Да, он ощущал себя имеющим право, которое осуществлял деликатно, репликой или сыгранным капризом, но без тени уязвленного самолюбия. Никита Елисеев написал в некрологе, что если будет жива литература, то «Изломанный аршин» издадут когда-нибудь в «Литературных памятниках» с толковыми и уважительными комментариями. В продолжение литературы С.Л. как будто не верил. Любовь придумала литература, говорил он, и долгое время питалась этой выдумкой. Но в эпоху промискуитета перестанет быть актуальной тема, а вместе с этим закончится и литература. Однако если не вера, то надежда на то, что литература будет жить, в нем оставалась. А значит, и на книгу в «Литературных памятниках».
Он искал, конечно, признания, но еще больше заинтересованного внимания, родного читателя. Ему важно было, как воспринимает его текст семья, друзья, далекие коллеги, учителя и даже девочки в провинции. К замечаниям прислушивался редко, но отклик ценил чрезвычайно. Из Пало-Альто написал:
Думаю, радость Сани не в первую очередь была вызвана художественными достоинствами текста.
Дозорный-то дозорный, ответственный, показательно независимый от авторитетов, но он был, как всякий автор, зависим от мнения, высказанного по поводу его прозы. Не любить Музиля, которого Бродский называл в числе первых прозаиков ХХ века, это естественно и просто.
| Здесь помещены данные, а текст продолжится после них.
-- ==== Sys2Proof/Machine/Core.lean ====
section
/-! DEFINITION. The machine that the host runs. -/

def Sys2Proof.core : Host.Core :=
  { State := Sys2Proof.Machine.State, Fault := Sys2Proof.Machine.Fault, Refusal := Sys2Proof.Machine.Refusal,
    step := Sys2Proof.Machine.step, reset := Sys2Proof.Machine.State.reset }
end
Но радовался почти по- детски, когда ему передали отзыв Бродского на статью в его сборнике стихов: Саня, как всегда, попал почти в десятку. Цитировал и восхищенно приговаривал: если бы в отзыве не было слова «почти», это был бы не Иосиф. Потом, сколько помню, Бродский прислал ему с надписью свою книгу.
«Изломанный аршин» посылал главками по мере написания нескольким адресатам. Числом семь, если не ошибаюсь. Андрею Арьеву, Лиле Скульской, мне, двум адресатам в Германии. Других не знаю. Вряд ли правил после этого, но в откликах определенно нуждался и навигатор внутри него как-то на них реагировал. После получения первых глав я сказал почти в шутку: не задумал ли он написать своего «Медного всадника» о судьбе бедного Полевого? А одним из невольных операторов изрубившей его имперской машины будет Пушкин. Этой случайной проницательностью он был удивлен, почти восхищен, но и огорчен, кажется.
Дон-Кихот. Все сравнения, как известно, хромают. Однажды на Дне рождения Сани я назвал его Дон-Кихотом. Сравнение было продиктовано ситуацией и жанром. Кажется, накануне он помогал нам при переселении таскать мебель. Отозвался с азартной готовностью, как на все бытовые просьбы. В общем, то еще сравнение.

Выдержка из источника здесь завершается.